Listed records>
━━━
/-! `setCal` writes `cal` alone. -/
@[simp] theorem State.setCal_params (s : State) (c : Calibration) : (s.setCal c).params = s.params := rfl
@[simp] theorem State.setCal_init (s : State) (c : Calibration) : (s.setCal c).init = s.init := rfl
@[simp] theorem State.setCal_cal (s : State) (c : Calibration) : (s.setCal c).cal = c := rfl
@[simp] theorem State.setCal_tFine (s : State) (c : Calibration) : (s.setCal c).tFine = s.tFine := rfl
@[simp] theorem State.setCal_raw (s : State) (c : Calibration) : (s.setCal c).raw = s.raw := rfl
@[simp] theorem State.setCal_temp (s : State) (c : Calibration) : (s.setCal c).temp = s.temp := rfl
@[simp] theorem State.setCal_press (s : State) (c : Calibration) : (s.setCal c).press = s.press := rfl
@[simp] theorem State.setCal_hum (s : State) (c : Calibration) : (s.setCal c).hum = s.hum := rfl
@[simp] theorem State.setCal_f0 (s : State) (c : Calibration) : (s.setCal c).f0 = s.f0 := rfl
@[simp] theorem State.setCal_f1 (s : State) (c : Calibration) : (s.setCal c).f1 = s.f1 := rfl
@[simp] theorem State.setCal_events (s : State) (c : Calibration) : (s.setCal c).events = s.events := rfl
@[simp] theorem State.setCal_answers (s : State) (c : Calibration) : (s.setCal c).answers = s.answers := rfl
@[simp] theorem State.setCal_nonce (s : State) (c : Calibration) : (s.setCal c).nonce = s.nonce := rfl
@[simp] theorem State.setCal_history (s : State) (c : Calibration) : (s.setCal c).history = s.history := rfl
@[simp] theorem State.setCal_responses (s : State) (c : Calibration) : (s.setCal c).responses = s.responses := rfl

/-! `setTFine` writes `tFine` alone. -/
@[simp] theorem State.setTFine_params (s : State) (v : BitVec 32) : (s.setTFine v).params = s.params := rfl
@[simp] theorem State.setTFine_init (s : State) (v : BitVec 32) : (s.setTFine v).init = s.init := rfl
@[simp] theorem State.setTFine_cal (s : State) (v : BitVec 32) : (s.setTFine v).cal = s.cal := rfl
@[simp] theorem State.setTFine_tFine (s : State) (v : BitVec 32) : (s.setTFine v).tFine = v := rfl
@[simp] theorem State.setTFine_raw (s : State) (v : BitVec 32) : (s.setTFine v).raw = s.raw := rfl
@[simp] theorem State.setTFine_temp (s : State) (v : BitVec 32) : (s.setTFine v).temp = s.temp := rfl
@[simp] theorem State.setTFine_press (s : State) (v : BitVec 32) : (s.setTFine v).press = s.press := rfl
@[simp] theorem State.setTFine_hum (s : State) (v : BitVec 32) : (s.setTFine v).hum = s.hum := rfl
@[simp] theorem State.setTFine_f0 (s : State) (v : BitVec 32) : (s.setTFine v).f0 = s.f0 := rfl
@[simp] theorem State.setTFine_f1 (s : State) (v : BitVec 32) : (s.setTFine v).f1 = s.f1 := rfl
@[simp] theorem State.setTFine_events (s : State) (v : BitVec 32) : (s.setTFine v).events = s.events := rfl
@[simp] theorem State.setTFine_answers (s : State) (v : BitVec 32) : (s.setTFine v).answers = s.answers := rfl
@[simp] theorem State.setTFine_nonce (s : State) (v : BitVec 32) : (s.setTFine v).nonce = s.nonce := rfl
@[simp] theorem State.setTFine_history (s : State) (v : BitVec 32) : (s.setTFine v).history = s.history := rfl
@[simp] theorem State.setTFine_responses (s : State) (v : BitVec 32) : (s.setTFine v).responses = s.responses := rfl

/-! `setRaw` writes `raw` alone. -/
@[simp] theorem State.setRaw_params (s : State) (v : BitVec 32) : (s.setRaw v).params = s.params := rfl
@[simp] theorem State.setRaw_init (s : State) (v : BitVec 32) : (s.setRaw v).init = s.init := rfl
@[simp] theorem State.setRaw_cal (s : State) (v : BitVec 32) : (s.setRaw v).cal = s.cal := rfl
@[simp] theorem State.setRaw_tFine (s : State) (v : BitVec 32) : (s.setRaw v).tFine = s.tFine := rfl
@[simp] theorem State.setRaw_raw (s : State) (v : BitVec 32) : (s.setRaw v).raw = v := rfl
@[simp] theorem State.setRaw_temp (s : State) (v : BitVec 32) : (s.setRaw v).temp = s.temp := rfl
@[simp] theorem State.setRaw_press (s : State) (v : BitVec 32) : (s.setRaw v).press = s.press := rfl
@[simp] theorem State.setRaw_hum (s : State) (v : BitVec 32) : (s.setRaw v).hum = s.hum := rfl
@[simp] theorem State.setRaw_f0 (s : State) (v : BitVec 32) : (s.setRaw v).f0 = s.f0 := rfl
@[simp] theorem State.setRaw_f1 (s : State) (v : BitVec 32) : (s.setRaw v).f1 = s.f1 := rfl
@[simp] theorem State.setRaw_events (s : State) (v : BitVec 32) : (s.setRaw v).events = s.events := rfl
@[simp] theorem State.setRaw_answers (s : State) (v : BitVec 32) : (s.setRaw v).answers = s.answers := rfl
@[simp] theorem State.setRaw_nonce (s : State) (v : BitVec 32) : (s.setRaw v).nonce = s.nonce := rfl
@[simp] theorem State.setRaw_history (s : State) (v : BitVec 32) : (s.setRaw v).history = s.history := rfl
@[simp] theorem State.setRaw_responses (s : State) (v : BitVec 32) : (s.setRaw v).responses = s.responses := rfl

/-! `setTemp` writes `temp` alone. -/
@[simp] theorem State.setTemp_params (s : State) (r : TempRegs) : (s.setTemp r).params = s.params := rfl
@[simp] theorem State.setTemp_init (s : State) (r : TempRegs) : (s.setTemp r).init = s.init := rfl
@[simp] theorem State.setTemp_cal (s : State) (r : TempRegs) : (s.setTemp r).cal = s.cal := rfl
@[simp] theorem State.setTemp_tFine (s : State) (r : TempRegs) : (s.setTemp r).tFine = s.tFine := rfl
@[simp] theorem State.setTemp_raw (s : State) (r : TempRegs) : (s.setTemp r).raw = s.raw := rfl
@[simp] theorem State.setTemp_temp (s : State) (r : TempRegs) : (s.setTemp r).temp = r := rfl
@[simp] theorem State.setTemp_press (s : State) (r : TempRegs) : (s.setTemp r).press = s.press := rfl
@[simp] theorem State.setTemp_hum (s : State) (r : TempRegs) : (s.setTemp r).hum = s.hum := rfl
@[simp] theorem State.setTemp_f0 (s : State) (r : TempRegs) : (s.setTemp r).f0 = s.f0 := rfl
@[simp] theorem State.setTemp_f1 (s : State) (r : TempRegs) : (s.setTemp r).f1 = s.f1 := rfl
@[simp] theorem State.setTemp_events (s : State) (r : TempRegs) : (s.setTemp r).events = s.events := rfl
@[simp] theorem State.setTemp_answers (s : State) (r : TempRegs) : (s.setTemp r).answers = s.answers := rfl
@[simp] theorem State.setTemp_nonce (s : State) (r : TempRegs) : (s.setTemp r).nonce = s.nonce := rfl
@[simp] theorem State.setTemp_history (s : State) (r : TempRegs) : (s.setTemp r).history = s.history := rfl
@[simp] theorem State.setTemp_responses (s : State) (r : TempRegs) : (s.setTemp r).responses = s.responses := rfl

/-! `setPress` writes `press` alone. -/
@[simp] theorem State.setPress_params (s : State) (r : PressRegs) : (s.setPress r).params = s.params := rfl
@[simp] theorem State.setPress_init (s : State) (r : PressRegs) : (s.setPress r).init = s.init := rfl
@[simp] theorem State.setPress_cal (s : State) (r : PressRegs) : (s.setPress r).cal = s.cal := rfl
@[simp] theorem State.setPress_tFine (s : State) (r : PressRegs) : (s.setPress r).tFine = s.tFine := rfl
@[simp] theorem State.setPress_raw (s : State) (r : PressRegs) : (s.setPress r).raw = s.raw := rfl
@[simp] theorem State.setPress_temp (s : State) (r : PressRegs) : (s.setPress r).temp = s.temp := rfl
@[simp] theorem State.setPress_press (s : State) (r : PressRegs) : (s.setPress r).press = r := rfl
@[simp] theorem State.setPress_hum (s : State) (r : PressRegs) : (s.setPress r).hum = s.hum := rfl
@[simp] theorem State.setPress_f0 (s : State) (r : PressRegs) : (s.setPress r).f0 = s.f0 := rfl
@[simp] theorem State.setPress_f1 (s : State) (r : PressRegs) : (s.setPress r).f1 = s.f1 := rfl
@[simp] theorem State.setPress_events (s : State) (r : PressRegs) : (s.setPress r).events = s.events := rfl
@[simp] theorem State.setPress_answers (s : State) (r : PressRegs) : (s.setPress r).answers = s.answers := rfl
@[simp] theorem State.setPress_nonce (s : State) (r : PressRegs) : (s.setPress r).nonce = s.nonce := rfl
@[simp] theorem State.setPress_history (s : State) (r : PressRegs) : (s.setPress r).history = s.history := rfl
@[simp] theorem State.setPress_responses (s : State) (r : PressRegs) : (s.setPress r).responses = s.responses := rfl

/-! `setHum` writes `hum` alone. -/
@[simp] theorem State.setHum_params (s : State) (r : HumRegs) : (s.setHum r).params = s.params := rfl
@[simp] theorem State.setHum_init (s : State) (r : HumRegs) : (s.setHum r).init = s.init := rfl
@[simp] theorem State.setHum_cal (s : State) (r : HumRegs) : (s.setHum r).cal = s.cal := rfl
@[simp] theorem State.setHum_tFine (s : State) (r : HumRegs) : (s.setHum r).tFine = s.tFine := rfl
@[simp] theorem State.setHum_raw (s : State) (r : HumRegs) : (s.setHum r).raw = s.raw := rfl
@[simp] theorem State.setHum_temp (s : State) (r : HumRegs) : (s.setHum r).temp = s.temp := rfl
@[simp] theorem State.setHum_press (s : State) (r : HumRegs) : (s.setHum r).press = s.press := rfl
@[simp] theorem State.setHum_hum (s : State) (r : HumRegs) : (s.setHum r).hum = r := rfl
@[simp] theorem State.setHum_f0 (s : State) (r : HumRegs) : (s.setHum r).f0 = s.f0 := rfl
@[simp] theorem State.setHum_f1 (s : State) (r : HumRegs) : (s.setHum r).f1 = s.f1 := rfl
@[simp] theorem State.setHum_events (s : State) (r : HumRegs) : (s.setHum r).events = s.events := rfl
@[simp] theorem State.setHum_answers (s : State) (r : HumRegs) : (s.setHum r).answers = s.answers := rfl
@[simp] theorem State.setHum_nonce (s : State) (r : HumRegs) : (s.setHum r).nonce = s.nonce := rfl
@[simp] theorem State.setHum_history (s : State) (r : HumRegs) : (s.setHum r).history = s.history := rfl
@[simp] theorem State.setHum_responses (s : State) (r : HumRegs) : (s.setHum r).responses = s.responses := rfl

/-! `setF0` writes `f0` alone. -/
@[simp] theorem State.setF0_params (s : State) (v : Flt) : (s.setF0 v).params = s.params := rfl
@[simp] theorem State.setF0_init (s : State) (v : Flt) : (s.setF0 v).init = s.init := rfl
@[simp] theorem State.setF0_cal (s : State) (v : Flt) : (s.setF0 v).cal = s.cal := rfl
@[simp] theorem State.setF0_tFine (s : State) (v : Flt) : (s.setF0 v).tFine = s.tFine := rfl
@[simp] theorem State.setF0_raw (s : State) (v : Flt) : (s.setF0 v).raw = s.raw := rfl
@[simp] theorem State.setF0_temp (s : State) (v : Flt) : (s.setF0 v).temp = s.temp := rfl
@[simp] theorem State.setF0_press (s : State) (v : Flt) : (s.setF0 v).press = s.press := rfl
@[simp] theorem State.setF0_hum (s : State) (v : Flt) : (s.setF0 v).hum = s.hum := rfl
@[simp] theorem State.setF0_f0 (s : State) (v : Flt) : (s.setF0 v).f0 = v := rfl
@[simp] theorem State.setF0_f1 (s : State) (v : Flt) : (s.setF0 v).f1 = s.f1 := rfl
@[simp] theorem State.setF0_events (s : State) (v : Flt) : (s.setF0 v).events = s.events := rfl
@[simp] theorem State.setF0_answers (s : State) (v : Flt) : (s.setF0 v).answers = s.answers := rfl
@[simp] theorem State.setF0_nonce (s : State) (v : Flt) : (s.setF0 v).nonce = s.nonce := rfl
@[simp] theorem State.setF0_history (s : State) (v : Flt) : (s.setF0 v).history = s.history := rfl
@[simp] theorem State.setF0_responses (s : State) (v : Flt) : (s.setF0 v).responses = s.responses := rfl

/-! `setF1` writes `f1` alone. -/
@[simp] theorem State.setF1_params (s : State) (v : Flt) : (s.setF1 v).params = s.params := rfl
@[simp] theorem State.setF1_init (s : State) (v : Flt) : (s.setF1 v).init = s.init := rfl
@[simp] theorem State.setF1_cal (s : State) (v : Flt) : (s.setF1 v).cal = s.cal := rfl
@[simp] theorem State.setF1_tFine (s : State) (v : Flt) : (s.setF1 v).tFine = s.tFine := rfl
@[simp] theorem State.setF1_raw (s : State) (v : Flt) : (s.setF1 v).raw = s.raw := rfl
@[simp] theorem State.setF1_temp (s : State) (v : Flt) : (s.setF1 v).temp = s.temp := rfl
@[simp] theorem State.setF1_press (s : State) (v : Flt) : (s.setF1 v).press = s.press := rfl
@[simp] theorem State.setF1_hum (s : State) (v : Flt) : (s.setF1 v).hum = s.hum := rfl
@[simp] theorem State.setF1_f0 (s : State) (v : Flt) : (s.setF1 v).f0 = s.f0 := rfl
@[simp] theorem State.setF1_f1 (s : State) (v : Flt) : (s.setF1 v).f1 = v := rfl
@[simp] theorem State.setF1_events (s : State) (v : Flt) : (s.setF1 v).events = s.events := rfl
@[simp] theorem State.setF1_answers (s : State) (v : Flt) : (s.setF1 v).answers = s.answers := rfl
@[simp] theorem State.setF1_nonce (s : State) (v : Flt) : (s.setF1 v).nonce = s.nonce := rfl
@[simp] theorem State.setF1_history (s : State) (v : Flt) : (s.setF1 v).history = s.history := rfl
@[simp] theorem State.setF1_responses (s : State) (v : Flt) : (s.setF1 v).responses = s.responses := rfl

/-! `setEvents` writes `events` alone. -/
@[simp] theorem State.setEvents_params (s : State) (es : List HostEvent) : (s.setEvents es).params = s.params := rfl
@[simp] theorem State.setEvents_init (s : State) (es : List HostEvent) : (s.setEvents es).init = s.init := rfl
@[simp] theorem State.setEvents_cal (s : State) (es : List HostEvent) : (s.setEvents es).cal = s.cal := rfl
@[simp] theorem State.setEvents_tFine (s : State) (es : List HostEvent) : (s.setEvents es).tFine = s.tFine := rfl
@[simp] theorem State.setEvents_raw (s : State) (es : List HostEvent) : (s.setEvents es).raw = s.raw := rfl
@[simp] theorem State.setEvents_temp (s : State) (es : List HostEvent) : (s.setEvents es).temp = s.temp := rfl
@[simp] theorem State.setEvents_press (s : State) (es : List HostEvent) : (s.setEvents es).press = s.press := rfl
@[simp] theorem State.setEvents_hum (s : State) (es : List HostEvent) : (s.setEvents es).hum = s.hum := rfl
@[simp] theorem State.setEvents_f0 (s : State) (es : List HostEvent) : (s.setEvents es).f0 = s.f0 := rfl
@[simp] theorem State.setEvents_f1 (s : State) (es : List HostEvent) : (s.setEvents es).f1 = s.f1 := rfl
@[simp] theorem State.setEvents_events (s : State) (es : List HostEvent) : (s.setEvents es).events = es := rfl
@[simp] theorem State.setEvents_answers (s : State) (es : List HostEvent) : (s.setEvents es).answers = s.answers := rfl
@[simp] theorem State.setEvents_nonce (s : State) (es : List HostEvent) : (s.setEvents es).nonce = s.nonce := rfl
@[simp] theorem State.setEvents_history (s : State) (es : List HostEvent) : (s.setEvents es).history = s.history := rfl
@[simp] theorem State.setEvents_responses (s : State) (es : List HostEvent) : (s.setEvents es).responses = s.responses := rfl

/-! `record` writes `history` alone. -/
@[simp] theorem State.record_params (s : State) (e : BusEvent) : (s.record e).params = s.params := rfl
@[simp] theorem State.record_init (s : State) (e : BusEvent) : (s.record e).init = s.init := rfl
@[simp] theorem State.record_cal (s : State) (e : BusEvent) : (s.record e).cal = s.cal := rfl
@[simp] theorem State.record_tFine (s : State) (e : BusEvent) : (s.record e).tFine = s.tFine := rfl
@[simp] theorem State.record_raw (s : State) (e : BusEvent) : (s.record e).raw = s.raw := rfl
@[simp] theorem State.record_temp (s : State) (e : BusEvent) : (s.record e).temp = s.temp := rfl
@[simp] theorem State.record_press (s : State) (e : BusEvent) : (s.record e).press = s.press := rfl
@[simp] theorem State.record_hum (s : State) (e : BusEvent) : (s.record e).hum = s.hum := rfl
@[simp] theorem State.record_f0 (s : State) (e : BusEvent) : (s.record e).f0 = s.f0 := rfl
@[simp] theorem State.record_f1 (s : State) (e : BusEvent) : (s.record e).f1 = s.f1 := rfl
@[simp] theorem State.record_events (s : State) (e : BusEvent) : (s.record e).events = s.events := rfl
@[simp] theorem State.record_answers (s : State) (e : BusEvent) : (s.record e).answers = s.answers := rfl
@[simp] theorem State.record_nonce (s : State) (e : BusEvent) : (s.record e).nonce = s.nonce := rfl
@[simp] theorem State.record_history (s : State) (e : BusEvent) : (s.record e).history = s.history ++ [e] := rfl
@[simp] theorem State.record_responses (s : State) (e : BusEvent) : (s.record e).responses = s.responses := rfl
━━━
Assigned task> Copy out each line of the material in which the word "writes" turns up.

Response>
/-! `setCal` writes `cal` alone. -/
/-! `setTFine` writes `tFine` alone. -/
/-! `setRaw` writes `raw` alone. -/
/-! `setTemp` writes `temp` alone. -/
/-! `setPress` writes `press` alone. -/
/-! `setHum` writes `hum` alone. -/
/-! `setF0` writes `f0` alone. -/
/-! `setF1` writes `f1` alone. -/
/-! `setEvents` writes `events` alone. -/
/-! `record` writes `history` alone. -/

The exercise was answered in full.